A little background info.....

I adopted Jackson a little over 4 years ago from the local shelter. The approximated his age to be about 4, making him 8 years now. I needed to have him neutered before I could being him home (maybe this has something to do with it?). He was fine around the other dogs at the shelter and really didn't pay much attention to them. Everything changed when I brought him home. He was extremely aggressive with his 3 new siblings. It took about 2 weeks of slowly introducing him to the house before he would stop biting and attacking them. There would be only occasional attacks from him, but thankfully he completely stopped harming dogs he lived with 3 years ago. 

The issue still at hand is stranger dog aggression. He has been to the dog park once (without me) and I heard that he was fine and a completely different dog. I went with him the next time and he was defensive the whole time until I had to take him home. He can't go for a walk with me (or anyone I don't think) without lunging and barking at every dog he sees. I would love to take him everywhere and out all the time but this makes it extremely difficult. I still try to get his energy out by playing with him and it doesn't take long to wear him out now that he's getting older.

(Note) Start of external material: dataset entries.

-- ==== Sys2Proof/Syntax.lean ====
section
/-! DEFINITION. The commands of the SK-1840 block: one constructor of `Instr` per row of the table of operations and
events, and the plain operand types they carry. An operand holds what the command brings from outside: a bus request, a
message, a sensor reading, the symbol errors that the media returned. -/

namespace Sys2Proof

/-- The four paths of the object dictionary (16_object_dictionary.md, "Paths"). Window 0-3 is the G-FAM function of port
0-3; window 4 + 16p + n is logical device n of port p, in the order of WINDOW_SCOPE (13_host_ports.md). -/
inductive Path where
  | window (w : Fin 68)
  | field
  | i3c
  | vdm
  deriving DecidableEq, Repr

/-- A client of the dictionary (R443): a window, an MCTP endpoint of a path, or an address and port on the field network. -/
structure Client where
  path : Path
  key  : Nat
  deriving DecidableEq, Repr

/-- The tiers of memory (R41, tier-map field TIER). -/
inductive Tier where
  | hbm
  | ddr
  deriving DecidableEq, Repr

/-- Symbol errors of one code word as the media returned it: (symbol, exclusive-or mask), data symbols first (R114). -/
abbrev SymErrors := List (Nat × BitVec 8)

/-- Who a media read was made for (R121, R563). -/
inductive Reader where
  | host (p : Fin 4) (req : Fin 4096)
  | fetch (v : Fin 34)
  | stream (v : Fin 34) (e : Fin 6)
  | cacheFill (v : Fin 34)
  | copy (n : Fin 16)
  | migration (n : Fin 16)
  | pool (src : BitVec 6) (tag : BitVec 16)
  | complex
  deriving DecidableEq, Repr

/-- A best-effort request as it reaches a slice (R100, R101, R69): requester port of R69, whether it writes, its bytes, the
DPA it serves, the TENANT of a copy descriptor, whether a copy channel works for firmware, migration or rebuild, and whether
it is a write of a partition wash. -/
structure BeSpec where
  port   : Fin 10
  write  : Bool
  bytes  : Nat
  dpa    : BitVec 46
  tenant : Option (Fin 256)
  device : Bool
  wash   : Bool
  deriving DecidableEq, Repr

/-- Bits of on-die memory that have flipped since the last slot (R128, R153, R160): of an 8 B word of a palette, of a line of a
vat cache, of a line of the parity cache; with how many. -/
inductive Upset where
  | palette (v : Fin 34) (word : Nat) (n : Nat)
  | vatCache (v : Fin 34) (line : Nat) (n : Nat)
  | parityCache (line : Nat) (n : Nat)
  deriving DecidableEq, Repr

/-- MetaValue of a host MemRd (R310, R311). -/
inductive MetaValue where
  | any
  | shared
  | invalid
  deriving DecidableEq, Repr

/-- A MARKER flit (R385) with its arrival time in ps after the receiver's own frame start. -/
structure Marker where
  frame   : BitVec 64
  probe   : BitVec 16
  echo    : Bool
  skewPs  : BitVec 32
  master  : BitVec 6
  lock    : BitVec 2
  arrival : Int
  deriving DecidableEq, Repr

/-- A PCIe ATS Translation Completion (R294): translated address, log2 of the page size, R, W and U bits, or an error. -/
structure AtsResult where
  ok       : Bool
  hpa      : BitVec 64
  sizeLog2 : Nat
  read     : Bool
  write    : Bool
  untrans  : Bool
  deriving DecidableEq, Repr

/-- An ATS Invalidation Request (R295): PASID if carried, Global Invalidate, and the range. -/
structure AtsInvalidation where
  pasid : Option (BitVec 20)
  glob  : Bool
  va    : BitVec 64
  len   : Nat
  tag   : Nat
  deriving DecidableEq, Repr

/-- The agents of the home agent (R305). `other p` is a non-caching requester on requester port p of R563. -/
inductive Agent where
  | vat (k : Fin 32)
  | host (r : Fin 4096)
  | buffer
  | watch
  | other (p : Fin 16)
  deriving DecidableEq, Repr

/-- Where an SPDM request arrives (R423): the DOE mailbox of a function, or an MCTP path. -/
inductive SpdmPath where
  | doe (f : Fin 68)
  | mctp
  deriving DecidableEq, Repr

/-- The algorithms that a requester offers (R423). -/
structure SpdmAlgorithms where
  p521   : Bool
  sha512 : Bool
  ecdhe  : Bool
  gcm256 : Bool
  deriving DecidableEq, Repr

/-- The header fields of a flit (R382). -/
structure FlitHeader where
  seq      : BitVec 12
  ackSeq   : BitVec 12
  ackValid : Bool
  creditVc : BitVec 3
  credit   : BitVec 16
  deriving DecidableEq, Repr

/-- The payload of an INIT flit (R384). -/
structure InitFlit where
  expect   : BitVec 12
  width    : BitVec 2
  position : BitVec 6
  port     : BitVec 2
  coord    : BitVec 6
  sizeX    : BitVec 3
  sizeY    : BitVec 3
  cls      : BitVec 2
  deriving DecidableEq, Repr

/-- What a ring-barrier arrival or a partner fault notice names (R229, R230). -/
structure RingArrival where
  group   : BitVec 16
  seq     : BitVec 32
  barrier : BitVec 8
  deriving DecidableEq, Repr

/-- The two control complexes (R459). -/
inductive Cx where
  | A
  | B
  deriving DecidableEq, Repr, Inhabited

/-- A block that is reset on its own (R496, R506). -/
inductive Block where
  | vat (v : Fin 34)
  | port (p : Fin 4)
  | link (p : Fin 4)
  | cx (x : Cx)
  deriving DecidableEq, Repr

/-- The end of HBM training (R60): every stack trained at the rate of `step` (0: 8.0, 1: 7.2, 2: 6.4 Gb/s) after lane
repair; a pseudo-channel failing at it; lanes repaired per stack. -/
structure HbmTraining where
  ok       : Bool
  repaired : List Nat
  deriving DecidableEq, Repr

/-- The module of a DDR channel by its SPD (R55): an MRDIMM (else an RDIMM), ECC, package ranks, dies of a package, x8 devices
(else x4), and capacity in GiB. -/
structure Dimm where
  mrdimm : Bool
  ecc    : Bool
  ranks  : Nat
  dies   : Nat
  x8     : Bool
  gib    : Nat
  deriving DecidableEq, Repr

/-- What training at one rate finds wrong (R61): the DQ lanes that fail, as (subchannel, lane 0-39), and any other failure. -/
structure RateFailure where
  rate  : Nat
  lanes : List (Nat × Nat)
  other : Bool
  deriving DecidableEq, Repr

/-- One DDR channel as the sequencer finds it (R55, R57, R61): no module, more than one, or one with its failures by rate. -/
inductive DdrTraining where
  | empty
  | several
  | single (d : Dimm) (fails : List RateFailure)
  deriving DecidableEq, Repr

/-- The monitored clocks (R514, R519). -/
inductive Clock where
  | refPcie
  | refPool
  | crystal
  | sidOsc
  | vatPll
  | crossbarPll
  | hbmPll
  | ddrPll (c : Fin 12)
  | poolPll
  | portPll (p : Fin 4)
  | cxPll (x : Cx)
  deriving DecidableEq, Repr

/-- What a configuration write changes on a function (R356, R293, R307, R354, R360). -/
inductive CfgWrite where
  | backInvalidate (on : Bool)
  | ats (on : Bool)
  | msix (on : Bool)
  | ide (on : Bool)
  | hdmDecoder (d : Fin 2) (v : BitVec 256)
  deriving DecidableEq, Repr
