-- ==== Sys2Proof/Decode.lean ====
section
/-! DEFINITION. The command that a word of the table spells. -/

namespace Sys2Proof

/-- The table of operations and events gives no row bits of its own: commands are events on the block's interfaces. No
word spells one. -/
def decodeTableWord (_nbits _w : Nat) : Option Instr := none

end Sys2Proof
end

I've recently moved into an apartment that does accept GSDs, but because of his problem, I have him staying temporarily with a friend and plan on trying to find him a more permanent place. Jackson is my best friend and I'm in agony at the thought of having to give him away so I'm really looking to try and rehabilitate him. Since I've adopted him I've basically lost everything and at this point can't afford a professional trainer. I'm hoping to get some help and advice on what I can do to keep my best friend and bring him home.


----------



## selzer (May 7, 2005)

Do you have 3 other dogs? In an apartment, or are some of them gone now? 

Your dog is 8 years old. GSDs live an average of 10-12 years, meaning a LOT die before they reach ten, while a few manage to live beyound 13. But the sad fact of the matter is, your boy is becoming geriatric for the breed. 

I would not take this dog to training classes. Sorry. It is NEVER too late to start training a dog, BUT, sometimes you have to ask yourself is it in the best interests of _this _dog. I think it is not. 

For whatever reason, this dog does not feel that you will protect him. At the shelter, he was probably so stressed that he was shut down. So the other dogs did not phase him. At the dog park without you, he was fine, but with you he was defensive. This could mean he is taking cues from you, and you are not confident, and therefore he is petrified. When a dog is petirfied, they often lunge and bark and act all aggressive. 

For whatever reason your dog is the way he is, he is. The thing is, _you _would like for him to be able to go everywhere with you. Well, is that what this dog needs? 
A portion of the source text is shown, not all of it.